4. Practice and Leadership

Leadership is not so much about looking to a single leader but leading customer success practitioners doing excellent work with customers. After all nothing succeeds like success and seeing colleagues succeed and how they share that is often a core part of a customer success practice. But building a practice does mean having the right intent for customer success and experience activities and senior executives driving that and appointing someone on the board ideally to drive it is critical. The Chief Customer Officer is a new kind of CxO that seems to be and indeed should become more prevalent.

GROW

The subscription and experience business is such an iterative one by its very nature. Experiences vary so much by customer and continue to evolve and subscription models can be constantly tweaked as the data provides feedback and evidence of what works and doesn’t. Responding to this is key.

5. Segmenting Customers

Not all customers are equal, at least insofar as they contribute to net revenue retention. Some are deserving of different treatment. Those that account for greater returns are naturally the ones you will tend to focus on more but that shouldn’t be the only approach.
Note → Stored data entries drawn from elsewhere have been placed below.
-- ==== Sys2Proof/Machine/Core.lean ====
section
/-! DEFINITION. The machine as the host's interface takes it. -/

/-- State, reasons, step and reset. -/
def Sys2Proof.core : Host.Core := { State := Sys2Proof.Machine.State, Fault := Sys2Proof.Machine.Fault, Refusal := Sys2Proof.Machine.Refusal, step := Sys2Proof.Machine.step, reset := Sys2Proof.Machine.State.reset }
end

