-- ==== Sys2Proof/Certificates/Slice0/Obligations.lean ====
section
/-! DEFINITION. The statements for the provers. -/

open Sys2Proof Sys2Proof.Machine

/-! ### The queue and time -/

/-- A command at the front of the queue runs with the rest of the queue: the model's form of a block. -/
def Obligations.StepRunsFront : Prop :=
  ∀ (c : Instr) (s : State), step { s with pending := c :: s.pending } = exec c s ∧ ∃ t, exec c s = .next t

/-- An idle step changes the rack-time unit alone (the model's choice, log entry 1). -/
def Obligations.IdleStep : Prop :=
  ∀ s : State, s.pending = [] → ∃ t, step s = .next t ∧ t = { s with dev := { s.dev with tim := t.dev.tim } } ∧
    (hubUp s.dev = true → t.dev.tim.count = s.dev.tim.count + 1 ∧ s.dev.tim.now ≤ t.dev.tim.now) ∧
    (hubUp s.dev = false → t.dev.tim = { s.dev.tim with now := s.dev.tim.now + 1 })

/-! ### Scalar operations (R65 to R70, R85 to R87, R96 to R104, R156) -/

/-- R69, R70 and R156 over every state and operand. -/
def Obligations.ScalarArithmetic : Prop :=
  ∀ row ∈ aluRows, ∀ (l : Land) (c : CycleIn) (k : OpCtl) (f : SOps) (s : State),
    readyS l c k row.op f s = true → pselOn (lndGet s.dev l).regs k.psel = true →
    Completes (row.con l c k f) s (fun t =>
      let x := lndGet s.dev l
      let y := lndGet t.dev l
      IssuesAlone l c false (x.pipe.pc + 1) 0 [] s t ∧
      WritesOnlyS x y [(f.sd.toNat, row.result f.w32 (regS x.regs f.sa.toNat) (srcB k f x))] ∧
      x.pipe.cyc + (row.lat f.w32).1 ≤ readyFrom x y f.sd.toNat ∧
      readyFrom x y f.sd.toNat ≤ x.pipe.cyc + (row.lat f.w32).2 ∧
      ∀ res, res ≠ f.sd.toNat → spGet 0 y.pipe.rdy res = spGet 0 x.pipe.rdy res)

/-- R60, R69 and R70 for the operations with a predicate result. -/
def Obligations.PredicateResults : Prop :=
  (∀ row ∈ cmpRows, ∀ (l : Land) (c : CycleIn) (k : OpCtl) (f : SOps) (s : State),
    readyS l c k row.op f s = true → pselOn (lndGet s.dev l).regs k.psel = true →
    Completes (row.con l c k f) s (fun t =>
      let x := lndGet s.dev l
      let a := regS x.regs f.sa.toNat
      let b := srcB k f x
      IssuesAlone l c false (x.pipe.pc + 1) 0 [] s t ∧
      WritesOnlyP x (lndGet t.dev l) (f.sd.toNat % 16)
        (if (if f.w32 then row.holds 32 (a.setWidth 32) (b.setWidth 32) else row.holds 64 a b) then BitVec.allOnes 64
         else 0))) ∧
  (∀ row ∈ predRows, ∀ (l : Land) (c : CycleIn) (k : OpCtl) (f : SOps) (s : State),
    readyS l c k row.op f s = true → pselOn (lndGet s.dev l).regs k.psel = true →
    Completes (row.con l c k f) s (fun t =>
      let x := lndGet s.dev l
      let v := row.val (regP x.regs (f.sa.toNat % 16)) (regP x.regs (f.sb.toNat % 16))
      IssuesAlone l c false (x.pipe.pc + 1) 0 [] s t ∧
      WritesOnlyP x (lndGet t.dev l) (f.sd.toNat % 16) (halfWord f.w32 v)))

/-- R67, R70, R99 and R100. -/
def Obligations.SpecialRegisters : Prop :=
  ∀ (l : Land) (c : CycleIn) (k : OpCtl) (f : SOps) (s : State),
    let x := lndGet s.dev l
    let n := f.imm20.toNat % 256
    pselOn x.regs k.psel = true →
    (readyS l c k 0x18 f s = true → Completes (.movi l c k f) s (fun t =>
      IssuesAlone l c false (x.pipe.pc + 1) 0 [] s t ∧
      WritesOnlyS x (lndGet t.dev l) [(f.sd.toNat,
        halfWord f.w32 (immS k.ext f.imm20))])) ∧
    (readyS l c k 0x2E f s = true → Completes (.mfs l c k f) s (fun t =>
      IssuesAlone l c false (x.pipe.pc + 1) 0 [] s t ∧
      WritesOnlyS x (lndGet t.dev l) ((f.sd.toNat, halfWord f.w32 (specialValue l n s)) ::
        (if n = 8 then [(f.sd.toNat + 1, BitVec.ofNat 64 (timeQuality s.dev.tim))] else [])))) ∧
    (readyS l c k 0x2F f s = true → Completes (.mts l c k f) s (fun t =>
      IssuesAlone l c false (x.pipe.pc + 1) 0 [] s t ∧
      (lndGet t.dev l).regs = (if n = 0x10 then { x.regs with waitTmo := halfWord f.w32 (regS x.regs f.sa.toNat) }
        else { x.regs with rngKey := halfWord f.w32 (regS x.regs f.sa.toNat) })))

/-- R66 and the last lines of R87 for the scalar slots. -/
def Obligations.PredicatedOffDoesNothing : Prop :=
  ∀ row ∈ plainRows, ∀ (l : Land) (c : CycleIn) (k : OpCtl) (f : SOps) (s : State),
    readyS l c k row.2 f s = true → pselOn (lndGet s.dev l).regs k.psel = false →
    Completes (row.1 l c k f) s (fun t =>
      IssuesAlone l c false ((lndGet s.dev l).pipe.pc + 1) 0 [] s t ∧ (lndGet t.dev l).regs = (lndGet s.dev l).regs)

/-- R70 and the table of R87. -/
def Obligations.Branches : Prop :=
  ∀ (l : Land) (c : CycleIn) (k : OpCtl) (f : SOps) (s : State),
    let x := lndGet s.dev l
    let on := pselOn x.regs k.psel
    let target : Int := x.pipe.pc + (immS k.ext f.imm20).toInt
    let hint := k.bhint == 1
    let inside := decide (0 ≤ target ∧ target < 4096)
    let next := if on then target.toNat else x.pipe.pc + 1
    let lost := if on == hint then (if on then 1 else 0) else 4
    let miss := if on == hint then [] else [lndBase l + 0x140]
    (readyS l c k 0x30 f s = true → (on = true → inside = true) → Completes (.br l c k f) s (fun t =>
      IssuesAlone l c false next lost miss s t ∧ (lndGet t.dev l).regs = x.regs)) ∧
    (readyS l c k 0x32 f s = true → (on = true → inside = true) → Completes (.call l c k f) s (fun t =>
      IssuesAlone l c false next lost miss s t ∧
      WritesOnlyS x (lndGet t.dev l) (if on then [(63, BitVec.ofNat 64 (x.pipe.pc + 1))] else []))) ∧
    (readyS l c k 0x31 f s = true → Completes (.brr l c k f) s (fun t =>
      IssuesAlone l c false (if on then (regS x.regs f.sa.toNat).toNat % 4096 else x.pipe.pc + 1) (if on then 4 else 0) [] s t ∧
      (lndGet t.dev l).regs = x.regs)) ∧
    (readyS l c k 0x33 f s = true → Completes (.ret l c k f) s (fun t =>
      IssuesAlone l c false (if on then (regS x.regs 63).toNat % 4096 else x.pipe.pc + 1) (if on then 4 else 0) [] s t ∧
      (lndGet t.dev l).regs = x.regs)) ∧
    (on = true → inside = false →
      (readyS l c k 0x30 f s = true → Completes (.br l c k f) s (fun t =>
        (lndGet t.dev l).phase = .halted ∧ (lndGet t.dev l).flt = ⟨true, 0, 0x01, x.pipe.pc, 0⟩ ∧
        (lndGet t.dev l).regs = x.regs ∧ t.mem = s.mem)) ∧
      (readyS l c k 0x32 f s = true → Completes (.call l c k f) s (fun t =>
        (lndGet t.dev l).phase = .halted ∧ (lndGet t.dev l).flt = ⟨true, 0, 0x01, x.pipe.pc, 0⟩ ∧
        (lndGet t.dev l).regs = x.regs ∧ t.mem = s.mem)))

/-- R96 and R98. -/
def Obligations.WaitsAndDrains : Prop :=
  ∀ (l : Land) (c : CycleIn) (k : OpCtl) (f : SOps) (s : State),
    let x := lndGet s.dev l
    let n := (regS x.regs f.sa.toNat).toNat % 4096
    let ctr := ctrGet s.dev n
    let reached := x.pipe.reach.getD x.pipe.cyc
    let expired := x.regs.waitTmo != 0 && decide (x.regs.waitTmo.toNat ≤ x.pipe.cyc - reached)
    let met := ctr.err || decide ((if f.w32 then (srcB k f x).toNat % 2 ^ 32 else (srcB k f x).toNat) ≤ ctr.val.toNat)
    let holds (t : State) : Prop :=
      OnlyLanding l ([lndBase l + 0x100, lndBase l + 0x138] ++ ballastCount l c false s) s t ∧ KernelKept l c s t ∧
        (lndGet t.dev l).regs = x.regs ∧ (lndGet t.dev l).phase = .waiting ∧ (lndGet t.dev l).pipe.pc = x.pipe.pc ∧
        (lndGet t.dev l).pipe.cyc = x.pipe.cyc + 1 ∧ (lndGet t.dev l).pipe.noIssue = 0
    k.second = false → pselOn x.regs k.psel = true → x.pipe.timedOut = false →
    (readyS l c k 0x38 f s = true → ctrOwned s.dev x.kern.slot n = true → (met || expired) = true →
      Completes (.wait l c k f) s (fun t =>
        IssuesAlone l c false (x.pipe.pc + 1) 0 [] s t ∧
        WritesOnlyS x (lndGet t.dev l) [(f.sd.toNat, halfWord f.w32
          (ctr.val.setWidth 64 ||| (if ctr.err then (1 : W64) <<< 63 else (0 : W64)) ||| (if met then (0 : W64) else (1 : W64) <<< 62)))])) ∧
    (readyS l c k 0x38 f s = true → ctrOwned s.dev x.kern.slot n = true → (met || expired) = false →
      Completes (.wait l c k f) s holds) ∧
    (readyS l c k 0x38 f s = true → ctrOwned s.dev x.kern.slot n = false → Completes (.wait l c k f) s (fun t =>
      (lndGet t.dev l).phase = .halted ∧ (lndGet t.dev l).flt = ⟨true, 0, 0x08, x.pipe.pc, 0⟩ ∧
      (lndGet t.dev l).regs = x.regs ∧ t.mem = s.mem)) ∧
    (readyS l c k 0x39 f s = true → x.trk = [] → Completes (.drain l c k f) s (fun t =>
      IssuesAlone l c false (x.pipe.pc + 1) 0 [] s t ∧ (lndGet t.dev l).regs = x.regs)) ∧
    (readyS l c k 0x39 f s = true → x.trk ≠ [] → Completes (.drain l c k f) s holds)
There are many ways to segment customers and target different activities for each of them and I’ll cover that all in the eBook.

6. Scaling the Team

When you are a startup and have fewer customers you can afford to do things with them at a deeper level and piecemeal. At some point though, as your organisation and customer base grows, you have to start getting organised. Putting in place processes to make repeatable work easier to manage and execute is one area of effort. Understanding scale models like revenue per employee mapped to customer book size is another.

7. Scaling the Customer

As mentioned, nothing succeeds like success, especially when your customers play a hand. If customers are successful in the use of your product and/or service (i.e. they gain value from it) there is nothing better than enabling them to share that onwards with other customers. I’m talking about creating and nurturing influencers or champions of your customers. Not only will this bring other customers on board (think testimonials or references) but it provides evidence of great customer experience that spurs on further great experiences.

INNOVATE

By definition there will be less evidence of organisations doing things in this space, especially where success teams are set up (at least when they are called that). The fact is you cannot be standing still and although we are at an early stage in many of the practices covered, you can and should constantly be looking at ways to innovate how you deliver value to customers through use of data, technology and new business models.

8. Automation and AI

To some degree this is about scale too. Automation refers to the automation of interactions the organisation or product has with customers. It can cover marketing, service/support interactions and/or educational interactions. It takes interactions away from humans which is where scale comes into it. Things are at an early stage but many companies are experimenting already and doing some very interesting things which I will document. AI is playing an increasing role in this too.

9. As a Service

As subscription models expand in use and favour as a viable business model for more than just technology companies, traditional companies are experimenting and innovating how they incorporate this into their offering. I’ve already mentioned a few that are doing things in this space but I will do a thorough review and share examples of what companies are doing in this space to adopt the practices and innovate themselves.

10. SaaS 2.0

These are the companies and success teams you would expect to be taking the practices to the next level. Teams here are combining and innovating various factors to drive truly exceptional customer experiences. These kinds of teams operate in organisations that understand the role of customer success in driving great experiences and leading to increased revenue and profitability for their subscription business. It’s a two way street as teams innovate and achieve great results and organisations give them a greater role to do so.